* Task directions *
Count every line below that contains "discovery", then give that count and nothing else.

#####

/-- A PLDM request of base discovery (type 0) or of monitoring (type 2, R710). -/
inductive PldmReq where
  | discovery (cmd : BitVec 8)
  | getSensor (id : BitVec 16)
  deriving DecidableEq, Repr

/-- What the boot ROM reads from the board and the antifuses at power-good: the tamper loop's resistance (R804), whether
RESET_N is high and the rails are in regulation (R718). -/
structure FuseReading where
  loopOhms : Nat
  railsGood : Bool
  resetHigh : Bool
  deriving DecidableEq, Repr
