-- ==== Sys2Proof/Decode.lean ====
section
/-!
DEFINITION. Commands from words. spec/opcode_table.json gives no row a bit, so no word spells a command.
-/
namespace Sys2Proof

/-- The command that a word of `nbits` bits spells by the table's bits: none, since the table gives no row any. -/
def decodeTableWord (_nbits _w : Nat) : Option Instr := none

end Sys2Proof
end

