-- ==== Sys2Proof/Machine/Larder.lean ====
section
/-!
DEFINITION. The Larder as its requesters see it (chapters 05 and 11): the destination checks, reads, writes, atomics, write
tracking, the controllers' slots, scrubbing and frame retirement.
-/
namespace Sys2Proof
namespace Machine

/-! ### Where a range lies (Tables 5-7 and 5-10) -/

/-- A check's outcome: where the range lies, or the status of the first check that fails. -/
inductive Checked where
  | ok (p : Place)
  | fail (st : BitVec 8)
  deriving DecidableEq, Repr

/-- Runs of Larder bytes of `len` bytes from offset `off` under a window (R387, R388): `fuel` bounds the pages. -/
def runsOf (c : Coat) (w : BitVec 128) : Nat → Nat → Nat → List (Nat × Nat)
  | 0, _, _ => []
  | fuel + 1, off, len =>
    if len = 0 then []
    else
      let n := min len (0x200000 - off % 0x200000)
      match winByte c w off with
      | some b => (b, n) :: runsOf c w fuel (off + n) (len - n)
      | none => []

/-- Tenant that owns array `a`: that of the kernels not Off whose masks hold it (R535). -/
def arrayOwner (s : State) (a : Nat) : Option (BitVec 8) :=
  ((List.finRange 256).find? (fun k =>
    fnSt s (.kernel k) ≠ .off && bit (tblGet ({} : Kernel) s.work.kernel k.val).arrays a)).map
      (fun k => (tblGet ({} : Kernel) s.work.kernel k.val).tenant)

/-- Check 5 of Table 5-10, with the wait of R397. -/
def keyReady (s : State) (t : BitVec 8) : Bool :=
  !s.strong.lockdown && tblGet false s.larder.key t.toNat && s.larder.fills.all (fun f => !(f.rekey && f.tenant = t))

/-- Checks 2, 3 and 5 of Table 5-10 on `len` bytes at an offset of the module, against coat `c` (R399, R536, R765). -/
def checkRange (s : State) (c : Coat) (t : BitVec 8) (off len : Nat) (pm : Permit) : Checked :=
  match regionOf off with
  | none => .fail stDenied
  | some r =>
    match findWindow c r t off (max 1 len) with
    | none => .fail stDenied
    | some w =>
      if !bit w (permitBit pm) || (r = .counter && pm ≠ .rd) then .fail stDenied
      else
        match r with
        | .larder => if keyReady s t then .ok (.larder (runsOf c w (len / 0x200000 + 2) off len)) else .fail stHalt
        | .array =>
          let a := (fld w 96 6 + off / 0x400000 - fld w 32 32) % 64
          if arrayOwner s a ≠ some t then .fail stDenied
          else if !keyReady s t then .fail stHalt
          else .ok (.array (a * 0x400000 + off % 0x400000))
        | .counter =>
          let k := fld w 96 32 + off / 4096 - fld w 32 32
          if !(upFrom 0 (ceilDiv (off % 4096 + max 1 len) 4096)).all (fun i => pageReadable s t (k + i)) then .fail stDenied
          else if !keyReady s t then .fail stHalt
          else .ok (.counter (k * 4096 + off % 4096))

/-- The five checks of Table 5-10 on a packet that reads or writes `len` bytes. The node field of a multicast WR is reserved and ignored
(R6, R315). -/
def checkPacket (s : State) (p : Packet) (len : Nat) (pm : Permit) : Checked :=
  if !p.mcast && addrNode p.addr ≠ myNode s then .fail stDenied
  else checkRange s (coatFor s p.coat) p.tenant (addrOff p.addr) len pm

/-! ### Lines and their counts (R407, R408, Table 23-4) -/

/-- Requester classes (R408). -/
inductive LClass where
  | fabric | stream | work | internal
  deriving DecidableEq, Repr

def LClass.num : LClass → Nat
  | .fabric => 0
  | .stream => 1
  | .work => 2
  | .internal => 3

/-- Lines that `n` bytes from byte `b` touch. -/
def linesOf (b n : Nat) : List Nat := if n = 0 then [] else upFrom (b / 256) ((b + n - 1) / 256 - b / 256 + 1)

/-- Lines of a place. -/
def placeLines : Place → List Nat
  | .larder runs => runs.flatMap (fun r => linesOf r.1 r.2)
  | _ => []

/-- A stack serves one line for a class and a tenant. -/
def countLine (cls : LClass) (wr : Bool) (tenant : Option (BitVec 8)) (s : State) (x : Nat) : State :=
  let st := (stackOf (x * 256)).val
  let s := bump (stackPage st) (cls.num + 4 * wr.toNat) 1 s
  let s := { s with larder.served := tblMod 0 s.larder.served (4 * st + cls.num) (· + 1) }
  match tenant with
  | some t => bump (tenantPage t.toNat) (12 + wr.toNat) 1 s
  | none => s

/-- The lines of a place served for a class. -/
def countPlace (cls : LClass) (wr : Bool) (tenant : Option (BitVec 8)) (p : Place) (s : State) : State :=
  (placeLines p).foldl (countLine cls wr tenant) s

/-- Uses the translations of the pages of a range: a page not in the cache is a miss of the page's first stack (R390,
log 14). -/
def translate (coat : BitVec 4) (tenant : BitVec 8) (page : Nat) (line : Nat) (s : State) : State :=
  let e := (coat, tenant, page)
  let rest := s.larder.cache.filter (· ≠ e)
  let hit := s.larder.cache.contains e
  let s := { s with larder.cache := (e :: rest).take 65536 }
  if hit then s else bump (stackPage (stackOf (line * 256)).val) 14 1 s

/-- Translations that a place under an offset uses. -/
def translateAll (coat : BitVec 4) (tenant : BitVec 8) (off : Nat) (p : Place) (s : State) : State :=
  match p with
  | .larder runs => (runs.zip (upFrom (off / 0x200000) runs.length)).foldl (fun s r => translate coat tenant r.2 (r.1.1 / 256) s) s
  | _ => s

/-! ### Bytes of a place -/

/-- A run holds an uncorrectable word. -/
def runBad (bad : Tbl Bool) (b n : Nat) : Bool :=
  if n = 0 then false else (upFrom (b / 64) ((b + n - 1) / 64 - b / 64 + 1)).any (fun w => tblGet false bad w)

/-- Bytes `i` to `i + n` of a list of runs. -/
def subRuns : List (Nat × Nat) → Nat → Nat → List (Nat × Nat)
  | [], _, _ => []
  | (b, m) :: t, i, n =>
    if n = 0 then []
    else if m ≤ i then subRuns t (i - m) n
    else
      let k := min n (m - i)
      (b + i, k) :: subRuns t 0 (n - k)

/-- Part of a place. -/
def subPlace (p : Place) (i n : Nat) : Place :=
  match p with
  | .larder runs => .larder (subRuns runs i n)
  | .array b => .array (b + i)
  | .counter b => .counter (b + i)

/-- Reads `n` bytes; none where a word of them is uncorrectable (R412, R413, R538). -/
def placeRead (s : State) (p : Place) (n : Nat) : Option (List Byte) :=
  match p with
  | .larder runs => if runs.any (fun r => runBad s.larder.badWord r.1 r.2) then none
      else some (runs.flatMap (fun r => memRead s.larder.mem r.1 r.2))
  | .array b => if runBad s.work.badWord b n then none else some (memRead s.work.mem b n)
  | .counter b =>
    some (slice ((upFrom (b / 4096) (ceilDiv (b % 4096 + n) 4096)).flatMap (pageBytes s)) (b % 4096) n)

/-- A memory with its uncorrectable words after a write, whether every word took it, and the words written in part (R402,
R413). `fuel` bounds the words. -/
def writeWords : Nat → Nat → List Byte → Tbl Byte × Tbl Bool → Bool × Nat → (Tbl Byte × Tbl Bool) × (Bool × Nat)
  | 0, _, _, m, r => (m, r)
  | fuel + 1, b, bs, m, r =>
    if bs.isEmpty then (m, r)
    else
      let n := 64 - b % 64
      let here := bs.take n
      let whole := here.length = 64
      let isBad := tblGet false m.2 (b / 64)
      let r' := (r.1 && (whole || !isBad), r.2 + (!whole).toNat)
      let m' := if isBad && !whole then m else (memWrite m.1 b here, if isBad then tblSet false m.2 (b / 64) false else m.2)
      writeWords fuel (b + n) (bs.drop n) m' r'

/-- Writes bytes over a list of runs of the Larder; false when a word did not take them. -/
def writeRuns : List (Nat × Nat) → List Byte → State → Bool → State × Bool
  | [], _, s, ok => (s, ok)
  | (b, n) :: t, bs, s, ok =>
    let here := bs.take n
    let (m, r) := writeWords (here.length / 64 + 2) b here (s.larder.mem, s.larder.badWord) (true, 0)
    let s := { s with larder.mem := m.1, larder.badWord := m.2 }
    let s := if r.2 = 0 then s else bump (stackPage (stackOf b).val) 9 r.2 s
    writeRuns t (bs.drop n) s (ok && r.1)

/-- Writes bytes into a place; false when a word of it did not take them. -/
def placeWrite (p : Place) (bs : List Byte) (s : State) : State × Bool :=
  match p with
  | .larder runs => writeRuns runs bs s true
  | .array b =>
    let (m, r) := writeWords (bs.length / 64 + 2) b bs (s.work.mem, s.work.badWord) (true, 0)
    ({ s with work.mem := m.1, work.badWord := m.2 }, r.1)
  | .counter _ => (s, false)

#####

* Result for this exercise *
2